- _DATA LISTING_:
=== Section Start ===

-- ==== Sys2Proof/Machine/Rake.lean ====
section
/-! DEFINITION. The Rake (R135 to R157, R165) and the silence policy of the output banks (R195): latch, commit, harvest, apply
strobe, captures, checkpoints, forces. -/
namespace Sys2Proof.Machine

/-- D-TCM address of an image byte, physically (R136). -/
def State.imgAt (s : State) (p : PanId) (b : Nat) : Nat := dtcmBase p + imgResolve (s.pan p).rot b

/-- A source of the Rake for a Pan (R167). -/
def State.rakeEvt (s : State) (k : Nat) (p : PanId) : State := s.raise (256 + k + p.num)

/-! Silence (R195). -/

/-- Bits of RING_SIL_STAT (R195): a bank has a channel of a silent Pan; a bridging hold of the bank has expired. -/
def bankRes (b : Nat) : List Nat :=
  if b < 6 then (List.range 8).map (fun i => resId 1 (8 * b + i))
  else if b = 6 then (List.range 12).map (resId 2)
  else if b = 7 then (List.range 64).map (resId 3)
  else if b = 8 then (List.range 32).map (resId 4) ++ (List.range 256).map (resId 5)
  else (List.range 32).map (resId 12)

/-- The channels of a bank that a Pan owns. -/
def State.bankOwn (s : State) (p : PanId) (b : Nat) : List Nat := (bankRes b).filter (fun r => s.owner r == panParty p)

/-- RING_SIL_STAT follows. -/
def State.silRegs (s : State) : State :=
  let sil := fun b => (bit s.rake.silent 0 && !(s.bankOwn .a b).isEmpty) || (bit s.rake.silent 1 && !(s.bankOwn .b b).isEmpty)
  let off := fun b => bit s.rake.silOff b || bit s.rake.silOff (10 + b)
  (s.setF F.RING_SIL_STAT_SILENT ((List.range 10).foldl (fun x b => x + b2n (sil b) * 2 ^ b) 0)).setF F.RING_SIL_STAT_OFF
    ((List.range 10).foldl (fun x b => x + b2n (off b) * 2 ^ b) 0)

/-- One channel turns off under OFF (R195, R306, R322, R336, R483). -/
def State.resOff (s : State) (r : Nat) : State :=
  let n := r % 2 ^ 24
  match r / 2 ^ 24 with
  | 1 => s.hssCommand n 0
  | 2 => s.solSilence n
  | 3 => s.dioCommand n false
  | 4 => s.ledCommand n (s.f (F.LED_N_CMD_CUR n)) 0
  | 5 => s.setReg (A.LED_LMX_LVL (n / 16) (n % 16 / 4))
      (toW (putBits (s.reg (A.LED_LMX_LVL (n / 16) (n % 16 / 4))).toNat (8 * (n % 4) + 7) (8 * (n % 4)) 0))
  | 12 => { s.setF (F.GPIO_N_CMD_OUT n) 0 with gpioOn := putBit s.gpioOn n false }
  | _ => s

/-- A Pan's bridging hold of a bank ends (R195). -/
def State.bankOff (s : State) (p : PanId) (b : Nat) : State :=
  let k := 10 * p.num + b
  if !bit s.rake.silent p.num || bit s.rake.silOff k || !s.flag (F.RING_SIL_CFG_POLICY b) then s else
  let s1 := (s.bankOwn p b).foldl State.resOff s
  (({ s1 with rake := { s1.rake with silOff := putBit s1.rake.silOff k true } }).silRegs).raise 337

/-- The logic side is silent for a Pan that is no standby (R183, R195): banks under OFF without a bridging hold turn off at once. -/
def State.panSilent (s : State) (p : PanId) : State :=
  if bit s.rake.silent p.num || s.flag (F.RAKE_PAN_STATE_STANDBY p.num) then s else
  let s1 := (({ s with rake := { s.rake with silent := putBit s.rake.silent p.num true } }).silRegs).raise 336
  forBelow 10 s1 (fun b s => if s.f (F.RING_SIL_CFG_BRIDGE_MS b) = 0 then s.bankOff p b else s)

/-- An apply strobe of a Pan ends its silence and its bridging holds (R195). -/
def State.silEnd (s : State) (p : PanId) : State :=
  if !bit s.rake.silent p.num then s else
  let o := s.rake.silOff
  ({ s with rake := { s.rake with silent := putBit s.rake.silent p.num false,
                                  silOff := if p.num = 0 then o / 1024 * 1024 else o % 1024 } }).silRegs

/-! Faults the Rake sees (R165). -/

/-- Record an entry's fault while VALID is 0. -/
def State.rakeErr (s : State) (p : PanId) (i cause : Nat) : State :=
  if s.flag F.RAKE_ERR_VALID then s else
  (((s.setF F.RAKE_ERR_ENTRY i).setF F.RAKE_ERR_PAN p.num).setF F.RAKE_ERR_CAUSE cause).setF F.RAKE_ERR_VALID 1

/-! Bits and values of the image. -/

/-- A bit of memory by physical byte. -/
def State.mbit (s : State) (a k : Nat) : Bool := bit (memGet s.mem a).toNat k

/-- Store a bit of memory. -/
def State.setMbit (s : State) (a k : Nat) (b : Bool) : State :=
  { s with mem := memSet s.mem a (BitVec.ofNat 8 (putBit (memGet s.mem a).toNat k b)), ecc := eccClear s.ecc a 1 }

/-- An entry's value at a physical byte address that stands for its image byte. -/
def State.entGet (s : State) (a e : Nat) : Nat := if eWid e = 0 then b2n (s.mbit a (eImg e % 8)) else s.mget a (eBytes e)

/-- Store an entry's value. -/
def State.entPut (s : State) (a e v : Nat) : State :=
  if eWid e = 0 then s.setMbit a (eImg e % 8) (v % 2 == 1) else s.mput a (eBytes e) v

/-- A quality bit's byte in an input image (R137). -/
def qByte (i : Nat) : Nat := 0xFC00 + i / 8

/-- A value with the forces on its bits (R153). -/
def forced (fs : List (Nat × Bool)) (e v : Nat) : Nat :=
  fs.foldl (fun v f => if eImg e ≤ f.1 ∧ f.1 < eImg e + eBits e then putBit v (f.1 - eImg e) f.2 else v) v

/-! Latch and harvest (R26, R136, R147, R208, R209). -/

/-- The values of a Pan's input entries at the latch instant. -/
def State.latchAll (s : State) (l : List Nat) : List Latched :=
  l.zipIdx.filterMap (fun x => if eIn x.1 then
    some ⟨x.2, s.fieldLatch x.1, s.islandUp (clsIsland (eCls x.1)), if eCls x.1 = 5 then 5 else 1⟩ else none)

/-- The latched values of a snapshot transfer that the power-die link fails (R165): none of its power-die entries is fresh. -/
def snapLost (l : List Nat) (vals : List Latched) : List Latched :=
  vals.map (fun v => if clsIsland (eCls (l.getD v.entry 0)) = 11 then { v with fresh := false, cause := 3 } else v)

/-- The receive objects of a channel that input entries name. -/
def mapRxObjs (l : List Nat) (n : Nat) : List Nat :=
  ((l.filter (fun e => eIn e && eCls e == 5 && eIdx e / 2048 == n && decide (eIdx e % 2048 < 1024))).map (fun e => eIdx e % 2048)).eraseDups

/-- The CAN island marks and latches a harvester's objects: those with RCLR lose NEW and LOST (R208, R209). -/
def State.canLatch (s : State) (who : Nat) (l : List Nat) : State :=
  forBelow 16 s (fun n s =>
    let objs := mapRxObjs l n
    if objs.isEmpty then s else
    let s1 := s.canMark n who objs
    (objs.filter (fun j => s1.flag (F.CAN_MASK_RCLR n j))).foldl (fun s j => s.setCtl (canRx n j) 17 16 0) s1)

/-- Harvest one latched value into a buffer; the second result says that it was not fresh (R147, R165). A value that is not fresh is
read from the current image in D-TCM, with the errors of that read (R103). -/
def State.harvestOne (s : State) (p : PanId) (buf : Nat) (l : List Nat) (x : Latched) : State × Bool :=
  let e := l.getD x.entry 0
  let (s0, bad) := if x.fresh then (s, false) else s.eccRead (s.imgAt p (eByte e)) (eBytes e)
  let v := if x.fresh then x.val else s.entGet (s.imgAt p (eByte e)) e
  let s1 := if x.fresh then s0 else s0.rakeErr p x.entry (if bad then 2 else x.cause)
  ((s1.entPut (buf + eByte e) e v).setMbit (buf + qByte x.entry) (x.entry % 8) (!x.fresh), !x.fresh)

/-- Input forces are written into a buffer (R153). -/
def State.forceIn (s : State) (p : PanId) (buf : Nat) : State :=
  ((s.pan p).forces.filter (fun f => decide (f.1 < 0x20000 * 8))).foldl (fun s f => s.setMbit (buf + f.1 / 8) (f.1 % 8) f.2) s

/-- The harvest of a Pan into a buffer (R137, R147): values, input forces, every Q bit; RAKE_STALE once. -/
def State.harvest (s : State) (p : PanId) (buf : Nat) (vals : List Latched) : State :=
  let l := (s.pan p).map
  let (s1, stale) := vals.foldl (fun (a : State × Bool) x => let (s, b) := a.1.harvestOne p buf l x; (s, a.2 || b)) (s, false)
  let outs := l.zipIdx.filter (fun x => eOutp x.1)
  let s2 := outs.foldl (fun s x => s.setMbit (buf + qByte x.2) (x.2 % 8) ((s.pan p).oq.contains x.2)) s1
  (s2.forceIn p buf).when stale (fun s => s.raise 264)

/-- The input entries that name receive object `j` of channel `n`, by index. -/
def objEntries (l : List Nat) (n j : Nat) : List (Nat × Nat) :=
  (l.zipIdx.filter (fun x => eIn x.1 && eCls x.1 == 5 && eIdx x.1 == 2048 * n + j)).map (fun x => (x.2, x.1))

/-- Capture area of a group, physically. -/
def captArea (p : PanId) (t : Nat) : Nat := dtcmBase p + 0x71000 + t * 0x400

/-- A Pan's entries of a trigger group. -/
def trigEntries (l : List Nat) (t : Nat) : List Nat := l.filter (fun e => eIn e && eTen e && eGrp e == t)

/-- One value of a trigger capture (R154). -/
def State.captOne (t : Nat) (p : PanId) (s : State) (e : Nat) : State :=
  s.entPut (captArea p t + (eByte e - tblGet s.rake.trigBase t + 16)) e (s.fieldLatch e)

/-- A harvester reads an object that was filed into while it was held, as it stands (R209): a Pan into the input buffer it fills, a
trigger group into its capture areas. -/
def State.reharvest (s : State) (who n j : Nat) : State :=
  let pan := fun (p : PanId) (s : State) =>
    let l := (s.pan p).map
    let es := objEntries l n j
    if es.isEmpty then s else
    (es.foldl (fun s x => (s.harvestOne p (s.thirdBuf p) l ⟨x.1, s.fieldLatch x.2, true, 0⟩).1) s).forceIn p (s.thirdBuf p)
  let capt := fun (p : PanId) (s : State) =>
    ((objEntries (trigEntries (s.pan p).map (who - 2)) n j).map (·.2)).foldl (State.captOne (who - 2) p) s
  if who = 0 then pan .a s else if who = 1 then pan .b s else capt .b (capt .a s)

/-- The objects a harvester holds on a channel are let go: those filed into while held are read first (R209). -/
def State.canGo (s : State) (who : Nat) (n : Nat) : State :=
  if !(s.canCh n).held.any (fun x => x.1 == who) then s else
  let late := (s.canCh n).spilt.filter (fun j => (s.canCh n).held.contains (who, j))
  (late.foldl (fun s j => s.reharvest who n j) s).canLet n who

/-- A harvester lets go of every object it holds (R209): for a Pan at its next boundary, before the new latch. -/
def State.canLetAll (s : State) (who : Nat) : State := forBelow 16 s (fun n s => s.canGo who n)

=== Section End ===

- _INSTRUCTIONS FOR THE TASK_:
Return the lines of the records that include the string "clsIsland".

- _SOLUTION BELOW_:
    some ⟨x.2, s.fieldLatch x.1, s.islandUp (clsIsland (eCls x.1)), if eCls x.1 = 5 then 5 else 1⟩ else none)
  vals.map (fun v => if clsIsland (eCls (l.getD v.entry 0)) = 11 then { v with fresh := false, cause := 3 } else v)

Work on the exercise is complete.